If you have a new writer, you’ve likely noticed that some of the words she’s writing use very creative spelling choices. This is called invented spelling, and it’s a natural part of writing development!
As children are just beginning to learn phonetics, it makes sense that they would write words the way they sound phonetically — especially with a language like English, which has a lot of spelling rules that can be difficult to decode for little ones. Using invented spelling means that your child is learning to trust her ear and truly writing the sounds she hears.
Invented spelling with beginning writers is something to be celebrated, not corrected! Most of their writing will include what some would call “misspelled” words — but they’re not misspelled. They’re spelled just the way they sound, and that is how word building is meant to begin.

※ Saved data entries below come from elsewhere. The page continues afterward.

@[simp] theorem State.advanceTo_wafer (s : State) (n : Nat) : (s.advanceTo n).wafer = s.wafer := rfl
@[simp] theorem State.advanceTo_beat (s : State) (n : Nat) : (s.advanceTo n).beat = s.beat := rfl
@[simp] theorem State.advanceTo_sessions (s : State) (n : Nat) : (s.advanceTo n).sessions = s.sessions := rfl
@[simp] theorem State.advanceTo_hostA (s : State) (n : Nat) : (s.advanceTo n).hostA = s.hostA := rfl
@[simp] theorem State.advanceTo_hostB (s : State) (n : Nat) : (s.advanceTo n).hostB = s.hostB := rfl
@[simp] theorem State.advanceTo_sq (s : State) (n : Nat) : (s.advanceTo n).sq = s.sq := rfl
@[simp] theorem State.advanceTo_cq (s : State) (n : Nat) : (s.advanceTo n).cq = s.cq := rfl
@[simp] theorem State.advanceTo_lastRing (s : State) (n : Nat) : (s.advanceTo n).lastRing = s.lastRing := rfl
@[simp] theorem State.advanceTo_msix (s : State) (n : Nat) : (s.advanceTo n).msix = s.msix := rfl
@[simp] theorem State.advanceTo_pba (s : State) (n : Nat) : (s.advanceTo n).pba = s.pba := rfl
@[simp] theorem State.advanceTo_lists (s : State) (n : Nat) : (s.advanceTo n).lists = s.lists := rfl
@[simp] theorem State.advanceTo_nextList (s : State) (n : Nat) : (s.advanceTo n).nextList = s.nextList := rfl
@[simp] theorem State.advanceTo_jobs (s : State) (n : Nat) : (s.advanceTo n).jobs = s.jobs := rfl
@[simp] theorem State.advanceTo_frames (s : State) (n : Nat) : (s.advanceTo n).frames = s.frames := rfl
@[simp] theorem State.advanceTo_nextFrame (s : State) (n : Nat) : (s.advanceTo n).nextFrame = s.nextFrame := rfl
@[simp] theorem State.advanceTo_skips (s : State) (n : Nat) : (s.advanceTo n).skips = s.skips := rfl
@[simp] theorem State.advanceTo_setSkips (s : State) (n : Nat) : (s.advanceTo n).setSkips = s.setSkips := rfl
@[simp] theorem State.advanceTo_tier1 (s : State) (n : Nat) : (s.advanceTo n).tier1 = s.tier1 := rfl
@[simp] theorem State.advanceTo_granules (s : State) (n : Nat) : (s.advanceTo n).granules = s.granules := rfl
@[simp] theorem State.advanceTo_tier1Bad (s : State) (n : Nat) : (s.advanceTo n).tier1Bad = s.tier1Bad := rfl
@[simp] theorem State.advanceTo_dram (s : State) (n : Nat) : (s.advanceTo n).dram = s.dram := rfl
@[simp] theorem State.advanceTo_od (s : State) (n : Nat) : (s.advanceTo n).od = s.od := rfl
@[simp] theorem State.advanceTo_can (s : State) (n : Nat) : (s.advanceTo n).can = s.can := rfl
@[simp] theorem State.advanceTo_boxA (s : State) (n : Nat) : (s.advanceTo n).boxA = s.boxA := rfl
@[simp] theorem State.advanceTo_boxB (s : State) (n : Nat) : (s.advanceTo n).boxB = s.boxB := rfl
@[simp] theorem State.advanceTo_det (s : State) (n : Nat) : (s.advanceTo n).det = s.det := rfl
@[simp] theorem State.advanceTo_log (s : State) (n : Nat) : (s.advanceTo n).log = s.log := rfl
@[simp] theorem State.advanceTo_logMade (s : State) (n : Nat) : (s.advanceTo n).logMade = s.logMade := rfl
@[simp] theorem State.advanceTo_faultBuffer (s : State) (n : Nat) : (s.advanceTo n).faultBuffer = s.faultBuffer := rfl
@[simp] theorem State.advanceTo_absentEmcy (s : State) (n : Nat) : (s.advanceTo n).absentEmcy = s.absentEmcy := rfl
@[simp] theorem State.advanceTo_replacement (s : State) (n : Nat) : (s.advanceTo n).replacement = s.replacement := rfl
@[simp] theorem State.advanceTo_suspects (s : State) (n : Nat) : (s.advanceTo n).suspects = s.suspects := rfl
@[simp] theorem State.advanceTo_leases (s : State) (n : Nat) : (s.advanceTo n).leases = s.leases := rfl
@[simp] theorem State.advanceTo_dma (s : State) (n : Nat) : (s.advanceTo n).dma = s.dma := rfl
@[simp] theorem State.advanceTo_moves (s : State) (n : Nat) : (s.advanceTo n).moves = s.moves := rfl
@[simp] theorem State.advanceTo_injection (s : State) (n : Nat) : (s.advanceTo n).injection = s.injection := rfl
@[simp] theorem State.advanceTo_tiles (s : State) (n : Nat) : (s.advanceTo n).tiles = s.tiles := rfl
@[simp] theorem State.advanceTo_mesh (s : State) (n : Nat) : (s.advanceTo n).mesh = s.mesh := rfl
@[simp] theorem State.advanceTo_attach (s : State) (n : Nat) : (s.advanceTo n).attach = s.attach := rfl
@[simp] theorem State.advanceTo_rewardN (s : State) (n : Nat) : (s.advanceTo n).rewardN = s.rewardN := rfl
@[simp] theorem State.advanceTo_rewardSent (s : State) (n : Nat) : (s.advanceTo n).rewardSent = s.rewardSent := rfl
@[simp] theorem State.advanceTo_plans (s : State) (n : Nat) : (s.advanceTo n).plans = s.plans := rfl
@[simp] theorem State.advanceTo_segs (s : State) (n : Nat) : (s.advanceTo n).segs = s.segs := rfl
@[simp] theorem State.advanceTo_segCtr (s : State) (n : Nat) : (s.advanceTo n).segCtr = s.segCtr := rfl
@[simp] theorem State.advanceTo_conns (s : State) (n : Nat) : (s.advanceTo n).conns = s.conns := rfl
@[simp] theorem State.advanceTo_wrs (s : State) (n : Nat) : (s.advanceTo n).wrs = s.wrs := rfl
@[simp] theorem State.advanceTo_nextWr (s : State) (n : Nat) : (s.advanceTo n).nextWr = s.nextWr := rfl
@[simp] theorem State.advanceTo_ctrs (s : State) (n : Nat) : (s.advanceTo n).ctrs = s.ctrs := rfl
@[simp] theorem State.advanceTo_ports (s : State) (n : Nat) : (s.advanceTo n).ports = s.ports := rfl
@[simp] theorem State.advanceTo_buckets (s : State) (n : Nat) : (s.advanceTo n).buckets = s.buckets := rfl
@[simp] theorem State.advanceTo_nodes (s : State) (n : Nat) : (s.advanceTo n).nodes = s.nodes := rfl
@[simp] theorem State.advanceTo_power (s : State) (n : Nat) : (s.advanceTo n).power = s.power := rfl
@[simp] theorem State.advanceTo_up (s : State) (n : Nat) : (s.advanceTo n).up = s.up := rfl
@[simp] theorem State.advanceTo_fuses (s : State) (n : Nat) : (s.advanceTo n).fuses = s.fuses := rfl
@[simp] theorem State.advanceTo_fw (s : State) (n : Nat) : (s.advanceTo n).fw = s.fw := rfl
@[simp] theorem State.advanceTo_out (s : State) (n : Nat) : (s.advanceTo n).out = s.out := rfl
@[simp] theorem State.advanceTo_fresh (s : State) (n : Nat) : (s.advanceTo n).fresh = s.fresh := rfl
@[simp] theorem State.advanceTo_pending (s : State) (n : Nat) : (s.advanceTo n).pending = s.pending := rfl

@[simp] theorem State.draw_now (s : State) : (s.draw ).now = s.now := rfl
@[simp] theorem State.draw_wafer (s : State) : (s.draw ).wafer = s.wafer := rfl
@[simp] theorem State.draw_beat (s : State) : (s.draw ).beat = s.beat := rfl
@[simp] theorem State.draw_sessions (s : State) : (s.draw ).sessions = s.sessions := rfl
@[simp] theorem State.draw_hostA (s : State) : (s.draw ).hostA = s.hostA := rfl
@[simp] theorem State.draw_hostB (s : State) : (s.draw ).hostB = s.hostB := rfl
@[simp] theorem State.draw_sq (s : State) : (s.draw ).sq = s.sq := rfl
@[simp] theorem State.draw_cq (s : State) : (s.draw ).cq = s.cq := rfl
@[simp] theorem State.draw_lastRing (s : State) : (s.draw ).lastRing = s.lastRing := rfl
@[simp] theorem State.draw_msix (s : State) : (s.draw ).msix = s.msix := rfl
@[simp] theorem State.draw_pba (s : State) : (s.draw ).pba = s.pba := rfl
@[simp] theorem State.draw_lists (s : State) : (s.draw ).lists = s.lists := rfl
@[simp] theorem State.draw_nextList (s : State) : (s.draw ).nextList = s.nextList := rfl
@[simp] theorem State.draw_jobs (s : State) : (s.draw ).jobs = s.jobs := rfl
@[simp] theorem State.draw_frames (s : State) : (s.draw ).frames = s.frames := rfl
@[simp] theorem State.draw_nextFrame (s : State) : (s.draw ).nextFrame = s.nextFrame := rfl
@[simp] theorem State.draw_skips (s : State) : (s.draw ).skips = s.skips := rfl
@[simp] theorem State.draw_setSkips (s : State) : (s.draw ).setSkips = s.setSkips := rfl
@[simp] theorem State.draw_tier1 (s : State) : (s.draw ).tier1 = s.tier1 := rfl
@[simp] theorem State.draw_granules (s : State) : (s.draw ).granules = s.granules := rfl
@[simp] theorem State.draw_tier1Bad (s : State) : (s.draw ).tier1Bad = s.tier1Bad := rfl
@[simp] theorem State.draw_dram (s : State) : (s.draw ).dram = s.dram := rfl
@[simp] theorem State.draw_od (s : State) : (s.draw ).od = s.od := rfl
@[simp] theorem State.draw_can (s : State) : (s.draw ).can = s.can := rfl
@[simp] theorem State.draw_boxA (s : State) : (s.draw ).boxA = s.boxA := rfl
@[simp] theorem State.draw_boxB (s : State) : (s.draw ).boxB = s.boxB := rfl
@[simp] theorem State.draw_det (s : State) : (s.draw ).det = s.det := rfl
@[simp] theorem State.draw_log (s : State) : (s.draw ).log = s.log := rfl
@[simp] theorem State.draw_logMade (s : State) : (s.draw ).logMade = s.logMade := rfl
@[simp] theorem State.draw_faultBuffer (s : State) : (s.draw ).faultBuffer = s.faultBuffer := rfl
@[simp] theorem State.draw_absentEmcy (s : State) : (s.draw ).absentEmcy = s.absentEmcy := rfl
@[simp] theorem State.draw_replacement (s : State) : (s.draw ).replacement = s.replacement := rfl
@[simp] theorem State.draw_suspects (s : State) : (s.draw ).suspects = s.suspects := rfl
@[simp] theorem State.draw_leases (s : State) : (s.draw ).leases = s.leases := rfl
@[simp] theorem State.draw_dma (s : State) : (s.draw ).dma = s.dma := rfl
@[simp] theorem State.draw_moves (s : State) : (s.draw ).moves = s.moves := rfl
@[simp] theorem State.draw_injection (s : State) : (s.draw ).injection = s.injection := rfl
@[simp] theorem State.draw_tiles (s : State) : (s.draw ).tiles = s.tiles := rfl
@[simp] theorem State.draw_mesh (s : State) : (s.draw ).mesh = s.mesh := rfl
@[simp] theorem State.draw_attach (s : State) : (s.draw ).attach = s.attach := rfl
@[simp] theorem State.draw_rewardN (s : State) : (s.draw ).rewardN = s.rewardN := rfl
@[simp] theorem State.draw_rewardSent (s : State) : (s.draw ).rewardSent = s.rewardSent := rfl
@[simp] theorem State.draw_plans (s : State) : (s.draw ).plans = s.plans := rfl
@[simp] theorem State.draw_segs (s : State) : (s.draw ).segs = s.segs := rfl
@[simp] theorem State.draw_segCtr (s : State) : (s.draw ).segCtr = s.segCtr := rfl
@[simp] theorem State.draw_conns (s : State) : (s.draw ).conns = s.conns := rfl
@[simp] theorem State.draw_wrs (s : State) : (s.draw ).wrs = s.wrs := rfl
@[simp] theorem State.draw_nextWr (s : State) : (s.draw ).nextWr = s.nextWr := rfl
@[simp] theorem State.draw_ctrs (s : State) : (s.draw ).ctrs = s.ctrs := rfl
@[simp] theorem State.draw_ports (s : State) : (s.draw ).ports = s.ports := rfl
@[simp] theorem State.draw_buckets (s : State) : (s.draw ).buckets = s.buckets := rfl
@[simp] theorem State.draw_nodes (s : State) : (s.draw ).nodes = s.nodes := rfl
@[simp] theorem State.draw_power (s : State) : (s.draw ).power = s.power := rfl
@[simp] theorem State.draw_up (s : State) : (s.draw ).up = s.up := rfl
@[simp] theorem State.draw_fuses (s : State) : (s.draw ).fuses = s.fuses := rfl
@[simp] theorem State.draw_fw (s : State) : (s.draw ).fw = s.fw := rfl
@[simp] theorem State.draw_out (s : State) : (s.draw ).out = s.out := rfl
@[simp] theorem State.draw_pending (s : State) : (s.draw ).pending = s.pending := rfl
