@[simp] theorem State.entryDone_now (s : State) {x1} {x2} {x3} {x4} {x5} {x6} : (State.entryDone s x1 x2 x3 x4 x5 x6).now = s.now :=
  (State.entryDone_step (Step.refl 72075204416507008 s) (sub_refl _)).now rfl
@[simp] theorem State.entryDone_wafer (s : State) {x1} {x2} {x3} {x4} {x5} {x6} : (State.entryDone s x1 x2 x3 x4 x5 x6).wafer = s.wafer :=
  (State.entryDone_step (Step.refl 72075204416507008 s) (sub_refl _)).wafer rfl
@[simp] theorem State.entryDone_beat (s : State) {x1} {x2} {x3} {x4} {x5} {x6} : (State.entryDone s x1 x2 x3 x4 x5 x6).beat = s.beat :=
  (State.entryDone_step (Step.refl 72075204416507008 s) (sub_refl _)).beat rfl
@[simp] theorem State.entryDone_sessions (s : State) {x1} {x2} {x3} {x4} {x5} {x6} : (State.entryDone s x1 x2 x3 x4 x5 x6).sessions = s.sessions :=
  (State.entryDone_step (Step.refl 72075204416507008 s) (sub_refl _)).sessions rfl
@[simp] theorem State.entryDone_hostA (s : State) {x1} {x2} {x3} {x4} {x5} {x6} : (State.entryDone s x1 x2 x3 x4 x5 x6).hostA = s.hostA :=
  (State.entryDone_step (Step.refl 72075204416507008 s) (sub_refl _)).hostA rfl
@[simp] theorem State.entryDone_hostB (s : State) {x1} {x2} {x3} {x4} {x5} {x6} : (State.entryDone s x1 x2 x3 x4 x5 x6).hostB = s.hostB :=
  (State.entryDone_step (Step.refl 72075204416507008 s) (sub_refl _)).hostB rfl
@[simp] theorem State.entryDone_sq (s : State) {x1} {x2} {x3} {x4} {x5} {x6} : (State.entryDone s x1 x2 x3 x4 x5 x6).sq = s.sq :=
  (State.entryDone_step (Step.refl 72075204416507008 s) (sub_refl _)).sq rfl
@[simp] theorem State.entryDone_lastRing (s : State) {x1} {x2} {x3} {x4} {x5} {x6} : (State.entryDone s x1 x2 x3 x4 x5 x6).lastRing = s.lastRing :=
  (State.entryDone_step (Step.refl 72075204416507008 s) (sub_refl _)).lastRing rfl
@[simp] theorem State.entryDone_msix (s : State) {x1} {x2} {x3} {x4} {x5} {x6} : (State.entryDone s x1 x2 x3 x4 x5 x6).msix = s.msix :=
  (State.entryDone_step (Step.refl 72075204416507008 s) (sub_refl _)).msix rfl
@[simp] theorem State.entryDone_nextList (s : State) {x1} {x2} {x3} {x4} {x5} {x6} : (State.entryDone s x1 x2 x3 x4 x5 x6).nextList = s.nextList :=
  (State.entryDone_step (Step.refl 72075204416507008 s) (sub_refl _)).nextList rfl
@[simp] theorem State.entryDone_jobs (s : State) {x1} {x2} {x3} {x4} {x5} {x6} : (State.entryDone s x1 x2 x3 x4 x5 x6).jobs = s.jobs :=
  (State.entryDone_step (Step.refl 72075204416507008 s) (sub_refl _)).jobs rfl
@[simp] theorem State.entryDone_frames (s : State) {x1} {x2} {x3} {x4} {x5} {x6} : (State.entryDone s x1 x2 x3 x4 x5 x6).frames = s.frames :=
  (State.entryDone_step (Step.refl 72075204416507008 s) (sub_refl _)).frames rfl
@[simp] theorem State.entryDone_nextFrame (s : State) {x1} {x2} {x3} {x4} {x5} {x6} : (State.entryDone s x1 x2 x3 x4 x5 x6).nextFrame = s.nextFrame :=
  (State.entryDone_step (Step.refl 72075204416507008 s) (sub_refl _)).nextFrame rfl
@[simp] theorem State.entryDone_skips (s : State) {x1} {x2} {x3} {x4} {x5} {x6} : (State.entryDone s x1 x2 x3 x4 x5 x6).skips = s.skips :=
  (State.entryDone_step (Step.refl 72075204416507008 s) (sub_refl _)).skips rfl
@[simp] theorem State.entryDone_setSkips (s : State) {x1} {x2} {x3} {x4} {x5} {x6} : (State.entryDone s x1 x2 x3 x4 x5 x6).setSkips = s.setSkips :=
  (State.entryDone_step (Step.refl 72075204416507008 s) (sub_refl _)).setSkips rfl
@[simp] theorem State.entryDone_dram (s : State) {x1} {x2} {x3} {x4} {x5} {x6} : (State.entryDone s x1 x2 x3 x4 x5 x6).dram = s.dram :=
  (State.entryDone_step (Step.refl 72075204416507008 s) (sub_refl _)).dram rfl
@[simp] theorem State.entryDone_can (s : State) {x1} {x2} {x3} {x4} {x5} {x6} : (State.entryDone s x1 x2 x3 x4 x5 x6).can = s.can :=
  (State.entryDone_step (Step.refl 72075204416507008 s) (sub_refl _)).can rfl
@[simp] theorem State.entryDone_boxA (s : State) {x1} {x2} {x3} {x4} {x5} {x6} : (State.entryDone s x1 x2 x3 x4 x5 x6).boxA = s.boxA :=
  (State.entryDone_step (Step.refl 72075204416507008 s) (sub_refl _)).boxA rfl
@[simp] theorem State.entryDone_boxB (s : State) {x1} {x2} {x3} {x4} {x5} {x6} : (State.entryDone s x1 x2 x3 x4 x5 x6).boxB = s.boxB :=
  (State.entryDone_step (Step.refl 72075204416507008 s) (sub_refl _)).boxB rfl
@[simp] theorem State.entryDone_absentEmcy (s : State) {x1} {x2} {x3} {x4} {x5} {x6} : (State.entryDone s x1 x2 x3 x4 x5 x6).absentEmcy = s.absentEmcy :=
  (State.entryDone_step (Step.refl 72075204416507008 s) (sub_refl _)).absentEmcy rfl
@[simp] theorem State.entryDone_replacement (s : State) {x1} {x2} {x3} {x4} {x5} {x6} : (State.entryDone s x1 x2 x3 x4 x5 x6).replacement = s.replacement :=
  (State.entryDone_step (Step.refl 72075204416507008 s) (sub_refl _)).replacement rfl
@[simp] theorem State.entryDone_suspects (s : State) {x1} {x2} {x3} {x4} {x5} {x6} : (State.entryDone s x1 x2 x3 x4 x5 x6).suspects = s.suspects :=
  (State.entryDone_step (Step.refl 72075204416507008 s) (sub_refl _)).suspects rfl
@[simp] theorem State.entryDone_leases (s : State) {x1} {x2} {x3} {x4} {x5} {x6} : (State.entryDone s x1 x2 x3 x4 x5 x6).leases = s.leases :=
  (State.entryDone_step (Step.refl 72075204416507008 s) (sub_refl _)).leases rfl
@[simp] theorem State.entryDone_moves (s : State) {x1} {x2} {x3} {x4} {x5} {x6} : (State.entryDone s x1 x2 x3 x4 x5 x6).moves = s.moves :=
  (State.entryDone_step (Step.refl 72075204416507008 s) (sub_refl _)).moves rfl
@[simp] theorem State.entryDone_injection (s : State) {x1} {x2} {x3} {x4} {x5} {x6} : (State.entryDone s x1 x2 x3 x4 x5 x6).injection = s.injection :=
  (State.entryDone_step (Step.refl 72075204416507008 s) (sub_refl _)).injection rfl
@[simp] theorem State.entryDone_tiles (s : State) {x1} {x2} {x3} {x4} {x5} {x6} : (State.entryDone s x1 x2 x3 x4 x5 x6).tiles = s.tiles :=
  (State.entryDone_step (Step.refl 72075204416507008 s) (sub_refl _)).tiles rfl
@[simp] theorem State.entryDone_mesh (s : State) {x1} {x2} {x3} {x4} {x5} {x6} : (State.entryDone s x1 x2 x3 x4 x5 x6).mesh = s.mesh :=
  (State.entryDone_step (Step.refl 72075204416507008 s) (sub_refl _)).mesh rfl
@[simp] theorem State.entryDone_attach (s : State) {x1} {x2} {x3} {x4} {x5} {x6} : (State.entryDone s x1 x2 x3 x4 x5 x6).attach = s.attach :=
  (State.entryDone_step (Step.refl 72075204416507008 s) (sub_refl _)).attach rfl
@[simp] theorem State.entryDone_rewardN (s : State) {x1} {x2} {x3} {x4} {x5} {x6} : (State.entryDone s x1 x2 x3 x4 x5 x6).rewardN = s.rewardN :=
  (State.entryDone_step (Step.refl 72075204416507008 s) (sub_refl _)).rewardN rfl
@[simp] theorem State.entryDone_rewardSent (s : State) {x1} {x2} {x3} {x4} {x5} {x6} : (State.entryDone s x1 x2 x3 x4 x5 x6).rewardSent = s.rewardSent :=
  (State.entryDone_step (Step.refl 72075204416507008 s) (sub_refl _)).rewardSent rfl
@[simp] theorem State.entryDone_plans (s : State) {x1} {x2} {x3} {x4} {x5} {x6} : (State.entryDone s x1 x2 x3 x4 x5 x6).plans = s.plans :=
  (State.entryDone_step (Step.refl 72075204416507008 s) (sub_refl _)).plans rfl
@[simp] theorem State.entryDone_segs (s : State) {x1} {x2} {x3} {x4} {x5} {x6} : (State.entryDone s x1 x2 x3 x4 x5 x6).segs = s.segs :=
  (State.entryDone_step (Step.refl 72075204416507008 s) (sub_refl _)).segs rfl
@[simp] theorem State.entryDone_conns (s : State) {x1} {x2} {x3} {x4} {x5} {x6} : (State.entryDone s x1 x2 x3 x4 x5 x6).conns = s.conns :=
  (State.entryDone_step (Step.refl 72075204416507008 s) (sub_refl _)).conns rfl
@[simp] theorem State.entryDone_wrs (s : State) {x1} {x2} {x3} {x4} {x5} {x6} : (State.entryDone s x1 x2 x3 x4 x5 x6).wrs = s.wrs :=
  (State.entryDone_step (Step.refl 72075204416507008 s) (sub_refl _)).wrs rfl
@[simp] theorem State.entryDone_nextWr (s : State) {x1} {x2} {x3} {x4} {x5} {x6} : (State.entryDone s x1 x2 x3 x4 x5 x6).nextWr = s.nextWr :=
  (State.entryDone_step (Step.refl 72075204416507008 s) (sub_refl _)).nextWr rfl
@[simp] theorem State.entryDone_ctrs (s : State) {x1} {x2} {x3} {x4} {x5} {x6} : (State.entryDone s x1 x2 x3 x4 x5 x6).ctrs = s.ctrs :=
  (State.entryDone_step (Step.refl 72075204416507008 s) (sub_refl _)).ctrs rfl
@[simp] theorem State.entryDone_ports (s : State) {x1} {x2} {x3} {x4} {x5} {x6} : (State.entryDone s x1 x2 x3 x4 x5 x6).ports = s.ports :=
  (State.entryDone_step (Step.refl 72075204416507008 s) (sub_refl _)).ports rfl
@[simp] theorem State.entryDone_buckets (s : State) {x1} {x2} {x3} {x4} {x5} {x6} : (State.entryDone s x1 x2 x3 x4 x5 x6).buckets = s.buckets :=
  (State.entryDone_step (Step.refl 72075204416507008 s) (sub_refl _)).buckets rfl
@[simp] theorem State.entryDone_nodes (s : State) {x1} {x2} {x3} {x4} {x5} {x6} : (State.entryDone s x1 x2 x3 x4 x5 x6).nodes = s.nodes :=
  (State.entryDone_step (Step.refl 72075204416507008 s) (sub_refl _)).nodes rfl
@[simp] theorem State.entryDone_power (s : State) {x1} {x2} {x3} {x4} {x5} {x6} : (State.entryDone s x1 x2 x3 x4 x5 x6).power = s.power :=
  (State.entryDone_step (Step.refl 72075204416507008 s) (sub_refl _)).power rfl
@[simp] theorem State.entryDone_up (s : State) {x1} {x2} {x3} {x4} {x5} {x6} : (State.entryDone s x1 x2 x3 x4 x5 x6).up = s.up :=
  (State.entryDone_step (Step.refl 72075204416507008 s) (sub_refl _)).up rfl
@[simp] theorem State.entryDone_fuses (s : State) {x1} {x2} {x3} {x4} {x5} {x6} : (State.entryDone s x1 x2 x3 x4 x5 x6).fuses = s.fuses :=
  (State.entryDone_step (Step.refl 72075204416507008 s) (sub_refl _)).fuses rfl
@[simp] theorem State.entryDone_fw (s : State) {x1} {x2} {x3} {x4} {x5} {x6} : (State.entryDone s x1 x2 x3 x4 x5 x6).fw = s.fw :=
  (State.entryDone_step (Step.refl 72075204416507008 s) (sub_refl _)).fw rfl
@[simp] theorem State.entryDone_fresh (s : State) {x1} {x2} {x3} {x4} {x5} {x6} : (State.entryDone s x1 x2 x3 x4 x5 x6).fresh = s.fresh :=
  (State.entryDone_step (Step.refl 72075204416507008 s) (sub_refl _)).fresh rfl
@[simp] theorem State.entryDone_pending (s : State) {x1} {x2} {x3} {x4} {x5} {x6} : (State.entryDone s x1 x2 x3 x4 x5 x6).pending = s.pending :=
  (State.entryDone_step (Step.refl 72075204416507008 s) (sub_refl _)).pending rfl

Letter reversals and invented spelling are actually signs that your young child is right where she needs to be: becoming familiar with letter shapes and learning to trust her ear.
Trust the process, trust your child, and choose modeling over correcting every time. The understanding of conventional spelling will come with exposure and practice, but your child’s confidence in her ability to write will be diminished if you are constantly correcting or questioning her work. How would you feel if you worked really hard at something and then someone told you all the ways you messed up? Would you ever try it again? Don’t squash that urge to write just as it’s beginning.
So what do you do if…
…you can’t read what your child wrote with her invented spelling? Do your best. Remember that she wrote it phonetically, so go back to the basic sounds. Or ask her to read it to you!
…your child asks if she spelled it correctly? If she’s 6 and under, ask her to separate the sounds she hears and check if the letters she put match those sounds. “It looks like you heard all the sounds!” If she is over 6, show her how to look it up in the dictionary.
…your child is using invented spelling over and over again and she’s over age 7? Once your child is a more fluent reader, you can begin introducing conventional spelling. If there’s one particular word that she just keeps spelling phonetically, show her that word in a book so she can begin to make the connection between the conventional spelling and that word. After age 7 is when most schools begin introducing lists of spelling words and teaching conventional spelling words, and that’s when it is more appropriate to work on conventional spelling over invented spelling.